Cogérant du groupement agricole d’exploitation en commun (GAEC) L’Authentique Terrien, près de Montargis, Olivier Chaloche a repris la ferme de son père il y a plus de trente ans et l’a immédiatement convertie au bio. Devenu pionnier du bio par amour, il a fait croître et diversifié son domaine qu’il s’apprête à transmettre à son tour à son fils.

Olivier Chaloche a 20 ans en 1991 quand il explique à celle qui va devenir sa femme que l’heure est venue – plus tôt qu’il n’aurait voulu – de reprendre la ferme familiale. Elle lui réplique : « D’accord pour te suivre sur la ferme, mais à condition qu’elle soit bio. » À l’époque, sur les 5 000 producteurs du Loiret, moins de dix pratiquent l’agriculture biologique. Pourtant, Olivier Chaloche va dire oui, par amour bien sûr, mais aussi parce qu’il se souvient de sa formation. « Après le lycée agricole, je suis allé en BTS commercial. On nous expliquait qu’on allait vendre les produits les plus toxiques, les plus dangereux, qu’il fallait être très prudent en les manipulant… Me sont revenus en mémoire un agriculteur malade, un autre en costume de cosmonaute pour épandre. Alors, j’ai repensé à l’accident de Sandoz qui avait pollué le Rhin sur des centaines de kilomètres, tuant des millions de poissons, à celui de Bhopal en Inde… Je ne voulais pas introduire encore plus de produits chimiques et de dangers dans le monde. Au contraire, j’étais très attiré par le challenge de “faire sans”. »

Pari gagnant

Un challenge qui s’annonce ardu, mais que le couple relève à force de persévérance. Les premières récoltes se traduisent par un effondrement de la production, avec seulement 15 quintaux de blé à l’hectare quand le père d’Olivier Chaloche en récoltaient 50 à 60 quintaux. Mais le jeune agriculteur ne se décourage pas et continue à travailler. En 1997, la ferme est 100 % bio.
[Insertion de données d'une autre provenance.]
@[simp] theorem State.modOuttake_now (k : Nat) (f : _ → _) : (s.modOuttake k f).now = s.now := (rfl)
@[simp] theorem State.modOuttake_pending (k : Nat) (f : _ → _) : (s.modOuttake k f).pending = s.pending := (rfl)
@[simp] theorem State.modOuttake_answer (k : Nat) (f : _ → _) : (s.modOuttake k f).answer = s.answer := (rfl)
@[simp] theorem State.modOuttake_emits (k : Nat) (f : _ → _) : (s.modOuttake k f).emits = s.emits := (rfl)
@[simp] theorem State.modOuttake_fresh (k : Nat) (f : _ → _) : (s.modOuttake k f).fresh = s.fresh := (rfl)
@[simp] theorem State.modOuttake_links (k : Nat) (f : _ → _) : (s.modOuttake k f).links = s.links := (rfl)
@[simp] theorem State.modOuttake_shed (k : Nat) (f : _ → _) : (s.modOuttake k f).shed = s.shed := (rfl)
@[simp] theorem State.modOuttake_copy (k : Nat) (f : _ → _) : (s.modOuttake k f).copy = s.copy := (rfl)
@[simp] theorem State.modOuttake_fwd (k : Nat) (f : _ → _) : (s.modOuttake k f).fwd = s.fwd := (rfl)
@[simp] theorem State.modOuttake_rings (k : Nat) (f : _ → _) : (s.modOuttake k f).rings = s.rings := (rfl)
@[simp] theorem State.modOuttake_egr (k : Nat) (f : _ → _) : (s.modOuttake k f).egr = s.egr := (rfl)
@[simp] theorem State.modOuttake_alm (k : Nat) (f : _ → _) : (s.modOuttake k f).alm = s.alm := (rfl)
@[simp] theorem State.modOuttake_allots (k : Nat) (f : _ → _) : (s.modOuttake k f).allots = s.allots := (rfl)
@[simp] theorem State.modOuttake_irq (k : Nat) (f : _ → _) : (s.modOuttake k f).irq = s.irq := (rfl)
@[simp] theorem State.modOuttake_mem (k : Nat) (f : _ → _) : (s.modOuttake k f).mem = s.mem := (rfl)
@[simp] theorem State.modOuttake_flt (k : Nat) (f : _ → _) : (s.modOuttake k f).flt = s.flt := (rfl)
@[simp] theorem State.modOuttake_cal (k : Nat) (f : _ → _) : (s.modOuttake k f).cal = s.cal := (rfl)
@[simp] theorem State.modOuttake_gauge (k : Nat) (f : _ → _) : (s.modOuttake k f).gauge = s.gauge := (rfl)
@[simp] theorem State.modOuttake_mod (k : Nat) (f : _ → _) : (s.modOuttake k f).mod = s.mod := (rfl)
@[simp] theorem State.modOuttake_clk (k : Nat) (f : _ → _) : (s.modOuttake k f).clk = s.clk := (rfl)
@[simp] theorem State.modOuttake_boot (k : Nat) (f : _ → _) : (s.modOuttake k f).boot = s.boot := (rfl)
@[simp] theorem State.modOuttake_str_slots (k : Nat) (f : _ → _) : (s.modOuttake k f).str.slots = s.str.slots := (rfl)
@[simp] theorem State.modOuttake_str_twins (k : Nat) (f : _ → _) : (s.modOuttake k f).str.twins = s.str.twins := (rfl)
@[simp] theorem State.modOuttake_str_feeds (k : Nat) (f : _ → _) : (s.modOuttake k f).str.feeds = s.str.feeds := (rfl)
@[simp] theorem State.modOuttake_str_groups (k : Nat) (f : _ → _) : (s.modOuttake k f).str.groups = s.str.groups := (rfl)
@[simp] theorem State.modOuttake_str_intakes (k : Nat) (f : _ → _) :
    (s.modOuttake k f).str.intakes = s.str.intakes := (rfl)
@[simp] theorem State.modOuttake_str_beds (k : Nat) (f : _ → _) : (s.modOuttake k f).str.beds = s.str.beds := (rfl)
@[simp] theorem State.modOuttake_str_peerClears (k : Nat) (f : _ → _) :
    (s.modOuttake k f).str.peerClears = s.str.peerClears := (rfl)
@[simp] theorem State.modOuttake_str_patch (k : Nat) (f : _ → _) : (s.modOuttake k f).str.patch = s.str.patch := (rfl)
@[simp] theorem State.modOuttake_str_patchAt (k : Nat) (f : _ → _) :
    (s.modOuttake k f).str.patchAt = s.str.patchAt := (rfl)
@[simp] theorem State.modOuttake_str_patchActive (k : Nat) (f : _ → _) :
    (s.modOuttake k f).str.patchActive = s.str.patchActive := (rfl)
@[simp] theorem State.modOuttake_str_patchStandby (k : Nat) (f : _ → _) :
    (s.modOuttake k f).str.patchStandby = s.str.patchStandby := (rfl)
@[simp] theorem State.modOuttake_str_loadResult (k : Nat) (f : _ → _) :
    (s.modOuttake k f).str.loadResult = s.str.loadResult := (rfl)
@[simp] theorem State.modOuttake_str_soilTests (k : Nat) (f : _ → _) :
    (s.modOuttake k f).str.soilTests = s.str.soilTests := (rfl)
@[simp] theorem State.modOuttake_str_frozen (k : Nat) (f : _ → _) : (s.modOuttake k f).str.frozen = s.str.frozen := (rfl)
@[simp] theorem State.modOuttake_str_snapTime (k : Nat) (f : _ → _) :
    (s.modOuttake k f).str.snapTime = s.str.snapTime := (rfl)
@[simp] theorem State.modOuttake_str_harvestMs (k : Nat) (f : _ → _) :
    (s.modOuttake k f).str.harvestMs = s.str.harvestMs := (rfl)

@[simp] theorem State.modBed_now (k : Nat) (f : _ → _) : (s.modBed k f).now = s.now := (rfl)
@[simp] theorem State.modBed_pending (k : Nat) (f : _ → _) : (s.modBed k f).pending = s.pending := (rfl)
@[simp] theorem State.modBed_answer (k : Nat) (f : _ → _) : (s.modBed k f).answer = s.answer := (rfl)
@[simp] theorem State.modBed_emits (k : Nat) (f : _ → _) : (s.modBed k f).emits = s.emits := (rfl)
@[simp] theorem State.modBed_fresh (k : Nat) (f : _ → _) : (s.modBed k f).fresh = s.fresh := (rfl)
@[simp] theorem State.modBed_links (k : Nat) (f : _ → _) : (s.modBed k f).links = s.links := (rfl)
@[simp] theorem State.modBed_shed (k : Nat) (f : _ → _) : (s.modBed k f).shed = s.shed := (rfl)
@[simp] theorem State.modBed_copy (k : Nat) (f : _ → _) : (s.modBed k f).copy = s.copy := (rfl)
@[simp] theorem State.modBed_fwd (k : Nat) (f : _ → _) : (s.modBed k f).fwd = s.fwd := (rfl)
@[simp] theorem State.modBed_rings (k : Nat) (f : _ → _) : (s.modBed k f).rings = s.rings := (rfl)
@[simp] theorem State.modBed_egr (k : Nat) (f : _ → _) : (s.modBed k f).egr = s.egr := (rfl)
@[simp] theorem State.modBed_alm (k : Nat) (f : _ → _) : (s.modBed k f).alm = s.alm := (rfl)
@[simp] theorem State.modBed_allots (k : Nat) (f : _ → _) : (s.modBed k f).allots = s.allots := (rfl)
@[simp] theorem State.modBed_irq (k : Nat) (f : _ → _) : (s.modBed k f).irq = s.irq := (rfl)
@[simp] theorem State.modBed_mem (k : Nat) (f : _ → _) : (s.modBed k f).mem = s.mem := (rfl)
@[simp] theorem State.modBed_flt (k : Nat) (f : _ → _) : (s.modBed k f).flt = s.flt := (rfl)
@[simp] theorem State.modBed_cal (k : Nat) (f : _ → _) : (s.modBed k f).cal = s.cal := (rfl)
@[simp] theorem State.modBed_gauge (k : Nat) (f : _ → _) : (s.modBed k f).gauge = s.gauge := (rfl)
@[simp] theorem State.modBed_mod (k : Nat) (f : _ → _) : (s.modBed k f).mod = s.mod := (rfl)
@[simp] theorem State.modBed_clk (k : Nat) (f : _ → _) : (s.modBed k f).clk = s.clk := (rfl)
@[simp] theorem State.modBed_boot (k : Nat) (f : _ → _) : (s.modBed k f).boot = s.boot := (rfl)
@[simp] theorem State.modBed_str_slots (k : Nat) (f : _ → _) : (s.modBed k f).str.slots = s.str.slots := (rfl)
@[simp] theorem State.modBed_str_twins (k : Nat) (f : _ → _) : (s.modBed k f).str.twins = s.str.twins := (rfl)
@[simp] theorem State.modBed_str_feeds (k : Nat) (f : _ → _) : (s.modBed k f).str.feeds = s.str.feeds := (rfl)
@[simp] theorem State.modBed_str_groups (k : Nat) (f : _ → _) : (s.modBed k f).str.groups = s.str.groups := (rfl)
@[simp] theorem State.modBed_str_intakes (k : Nat) (f : _ → _) : (s.modBed k f).str.intakes = s.str.intakes := (rfl)
@[simp] theorem State.modBed_str_outtakes (k : Nat) (f : _ → _) : (s.modBed k f).str.outtakes = s.str.outtakes := (rfl)
@[simp] theorem State.modBed_str_peerClears (k : Nat) (f : _ → _) :
    (s.modBed k f).str.peerClears = s.str.peerClears := (rfl)
@[simp] theorem State.modBed_str_patch (k : Nat) (f : _ → _) : (s.modBed k f).str.patch = s.str.patch := (rfl)
@[simp] theorem State.modBed_str_patchAt (k : Nat) (f : _ → _) : (s.modBed k f).str.patchAt = s.str.patchAt := (rfl)
@[simp] theorem State.modBed_str_patchActive (k : Nat) (f : _ → _) :
    (s.modBed k f).str.patchActive = s.str.patchActive := (rfl)
@[simp] theorem State.modBed_str_patchStandby (k : Nat) (f : _ → _) :
    (s.modBed k f).str.patchStandby = s.str.patchStandby := (rfl)
@[simp] theorem State.modBed_str_loadResult (k : Nat) (f : _ → _) :
    (s.modBed k f).str.loadResult = s.str.loadResult := (rfl)
@[simp] theorem State.modBed_str_soilTests (k : Nat) (f : _ → _) : (s.modBed k f).str.soilTests = s.str.soilTests := (rfl)
@[simp] theorem State.modBed_str_frozen (k : Nat) (f : _ → _) : (s.modBed k f).str.frozen = s.str.frozen := (rfl)
@[simp] theorem State.modBed_str_snapTime (k : Nat) (f : _ → _) : (s.modBed k f).str.snapTime = s.str.snapTime := (rfl)
@[simp] theorem State.modBed_str_harvestMs (k : Nat) (f : _ → _) : (s.modBed k f).str.harvestMs = s.str.harvestMs := (rfl)
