-- ==== Sys2Proof/Laws/FramesBase.lean ====
section
/-! SUPPORT. The parts of the state that the basic operations, the interrupt controller, the event rings and the fault records leave alone: one lemma for each operation, by its parts. -/

set_option linter.unusedSimpArgs false

namespace Sys2Proof.Machine
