/-! ## raise -/

@[simp] theorem State.link_raise (s : State) (x : Nat) (k : Nat) : (s.raise x).link k = s.link k := by simp [State.link, State.raise_kept ..]
@[simp] theorem State.port_raise (s : State) (x : Nat) (k : Nat) : (s.raise x).port k = s.port k := by simp [State.port, State.raise_kept ..]
@[simp] theorem State.pipe_raise (s : State) (x : Nat) (k : Nat) : (s.raise x).pipe k = s.pipe k := by simp [State.pipe, State.raise_kept ..]
@[simp] theorem State.vlan_raise (s : State) (x : Nat) (k : Nat) : (s.raise x).vlan k = s.vlan k := by simp [State.vlan, State.raise_kept ..]
@[simp] theorem State.buffer_raise (s : State) (x : Nat) (k : Nat) : (s.raise x).buffer k = s.buffer k := by simp [State.buffer, State.raise_kept ..]
@[simp] theorem State.block_raise (s : State) (x : Nat) (k : Nat) : (s.raise x).block k = s.block k := by simp [State.block, State.raise_kept ..]
@[simp] theorem State.delivery_raise (s : State) (x : Nat) (d i : Nat) : (s.raise x).delivery d i = s.delivery d i := by simp [State.delivery, State.raise_kept ..]
@[simp] theorem State.ring_raise (s : State) (x : Nat) (a n : Nat) : (s.raise x).ring a n = s.ring a n := by simp [State.ring, State.raise_kept ..]
@[simp] theorem State.slot_raise (s : State) (x : Nat) (k : Nat) : (s.raise x).slot k = s.slot k := by simp [State.slot, State.raise_kept ..]
@[simp] theorem State.twin_raise (s : State) (x : Nat) (k : Nat) : (s.raise x).twin k = s.twin k := by simp [State.twin, State.raise_kept ..]
@[simp] theorem State.feed_raise (s : State) (x : Nat) (k : Nat) : (s.raise x).feed k = s.feed k := by simp [State.feed, State.raise_kept ..]
@[simp] theorem State.group_raise (s : State) (x : Nat) (k : Nat) : (s.raise x).group k = s.group k := by simp [State.group, State.raise_kept ..]
@[simp] theorem State.intake_raise (s : State) (x : Nat) (k : Nat) : (s.raise x).intake k = s.intake k := by simp [State.intake, State.raise_kept ..]
@[simp] theorem State.outtake_raise (s : State) (x : Nat) (k : Nat) : (s.raise x).outtake k = s.outtake k := by simp [State.outtake, State.raise_kept ..]
@[simp] theorem State.bed_raise (s : State) (x : Nat) (k : Nat) : (s.raise x).bed k = s.bed k := by simp [State.bed, State.raise_kept ..]
@[simp] theorem State.queue_raise (s : State) (x : Nat) (k : Nat) : (s.raise x).queue k = s.queue k := by simp [State.queue, State.raise_kept ..]
@[simp] theorem State.qgroup_raise (s : State) (x : Nat) (k : Nat) : (s.raise x).qgroup k = s.qgroup k := by simp [State.qgroup, State.raise_kept ..]
@[simp] theorem State.gate_raise (s : State) (x : Nat) (k : Nat) : (s.raise x).gate k = s.gate k := by simp [State.gate, State.raise_kept ..]
@[simp] theorem State.policer_raise (s : State) (x : Nat) (k : Nat) : (s.raise x).policer k = s.policer k := by simp [State.policer, State.raise_kept ..]
@[simp] theorem State.cells_raise (s : State) (x : Nat) (d : Nat) : (s.raise x).cells d = s.cells d := by simp [State.cells, State.raise_kept ..]
@[simp] theorem State.chain_raise (s : State) (x : Nat) (k : Nat) : (s.raise x).chain k = s.chain k := by simp [State.chain, State.raise_kept ..]
@[simp] theorem State.latch_raise (s : State) (x : Nat) (k : Nat) : (s.raise x).latch k = s.latch k := by simp [State.latch, State.raise_kept ..]
@[simp] theorem State.stack_raise (s : State) (x : Nat) (k : Nat) : (s.raise x).stack k = s.stack k := by simp [State.stack, State.raise_kept ..]
@[simp] theorem State.dmaCh_raise (s : State) (x : Nat) (k : Nat) : (s.raise x).dmaCh k = s.dmaCh k := by simp [State.dmaCh, State.raise_kept ..]
@[simp] theorem State.source_raise (s : State) (x : Nat) (k : Nat) : (s.raise x).source k = s.source k := by simp [State.source, State.raise_kept ..]
@[simp] theorem State.errRec_raise (s : State) (x : Nat) (k : Nat) : (s.raise x).errRec k = s.errRec k := by simp [State.errRec, State.raise_kept ..]
@[simp] theorem State.pair_raise (s : State) (x : Nat) (k : Nat) : (s.raise x).pair k = s.pair k := by simp [State.pair, State.raise_kept ..]
@[simp] theorem State.sensor_raise (s : State) (x : Nat) (k : Nat) : (s.raise x).sensor k = s.sensor k := by simp [State.sensor, State.raise_kept ..]
@[simp] theorem State.gpi_raise (s : State) (x : Nat) (k : Nat) : (s.raise x).gpi k = s.gpi k := by simp [State.gpi, State.raise_kept ..]
@[simp] theorem State.gpo_raise (s : State) (x : Nat) (k : Nat) : (s.raise x).gpo k = s.gpo k := by simp [State.gpo, State.raise_kept ..]
@[simp] theorem State.rail_raise (s : State) (x : Nat) (k : Nat) : (s.raise x).rail k = s.rail k := by simp [State.rail, State.raise_kept ..]
@[simp] theorem State.power_raise (s : State) (x : Nat) (k : Nat) : (s.raise x).power k = s.power k := by simp [State.power, State.raise_kept ..]
@[simp] theorem State.ptpPort_raise (s : State) (x : Nat) (k : Nat) : (s.raise x).ptpPort k = s.ptpPort k := by simp [State.ptpPort, State.raise_kept ..]
@[simp] theorem State.cfg_raise (s : State) (x : Nat) (f i m : Nat) : (s.raise x).cfg f i m = s.cfg f i m := by simp [State.cfg, State.raise_kept ..]
@[simp] theorem State.cfgN_raise (s : State) (x : Nat) (f i m : Nat) : (s.raise x).cfgN f i m = s.cfgN f i m := by simp [State.cfgN, State.cfg, State.raise_kept ..]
À mesure que les espèces se diversifient et que la nature reprend ses droits, les rendements décollent. « Forcément, quand la plante n’a pas sa dose d’azote, son pesticide de synthèse, elle est un peu désorientée. Mais au bout de quelques années, la terre s’améliore grâce aux outils du bio, aux fertilisants naturels, aux rotations des cultures », explique le paysan. Aujourd’hui, ses rendements égalent et parfois excèdent ceux d’avant la conversion. La ferme s’est par ailleurs agrandie. Elle est passée de 80 à 240 hectares, avec une quinzaine de productions végétales en moyenne chaque année – luzerne, blé, orge de bras serie, pois cassés, lentilles, soja, féverole, semences d’oignon… Une diversité très grande qu’il tient de son père. « Il travaillait en conventionnel, certes, dit le fils, mais il était très sensible à la biodiversité. Il s’était opposé à l’arrachage des haies pendant le remembrement. Il m’avait légué quelques centaines de mètres de haies, j’en ai planté quelques kilomètres en plus. Et avec cela, on a des terres plus variées, plus diverses, plus riches aussi, sans parler des beaux paysages que cela crée. Le paysan façonne le paysage, et c’est pour cela que je me qualifie ainsi. »

Le bio, voie d’avenir

Contrairement aux agriculteurs conventionnels, les paysans bio ne dis paraissent pas, ils augmentent. La ferme est passée de deux à six travailleurs, ce qui fait dire à Olivier Chaloche : « En bio, on remplace la chimie par de l’humain ! » Il y a une volonté engagée de créer des emplois durables qui souvent suivent une période de stage ou d’apprentissage. En quête de sens, le propre beau-frère d’Olivier Chaloche, après une longue carrière de cadre dans l’agroalimentaire, a rejoint l’exploitation pour en assurer la maintenance. L’agriculteur a également la joie d’accueillir depuis cinq ans son fils Florentin. « Il apprend vite, me libère de certaines tâches, ce qui me permet de militer à côté. » De fait, Olivier Chaloche est au bureau national de la Fédération nationale d’agriculture biologique (FNAB) depuis 2022, et co-président depuis 2025. « Je sais qu’il va mettre sa touche à la ferme, en laissant des espaces non cultivés [7 % de la surface totale] pour encore plus de biodiversité. » Une attitude très positive, à rebours des discours déclinistes sur le bio. Celui qui vit sa troisième crise du bio sait que les consommateurs et les acteurs du bio ne vont pas disparaître, même si la conjoncture est évidemment plus délicate pour les derniers arrivés qui n’ont pas encore eu le temps de se stabiliser financièrement. Passé ces nouveaux soubresauts, il est persuadé que l’avenir sera beaucoup, beaucoup plus bio. « Quand je vois l’acharnement contre le bio, je me dis que c’est tout de même une curieuse idéologie de critiquer ceux qui respectent la nature… Je crois que le bio crispe beaucoup parce que nous sommes dans la transition, dans autre chose, dans le changement. Trop de gens défendent de manière très conservatrice le système tel qu’il tourne aujourd’hui, mais c’est une impasse. Nous prouvons que nous avons des niveaux de productivité intéressants, avec des résultats évidemment supérieurs d’un point de vue sanitaire et écologique. Et nous sommes de moins en moins seuls : dans le Loiret, nous n’étions pas 10 dans les années 1990, nous sommes 240 aujourd’hui. Tôt ou tard, tout le monde viendra au bio. »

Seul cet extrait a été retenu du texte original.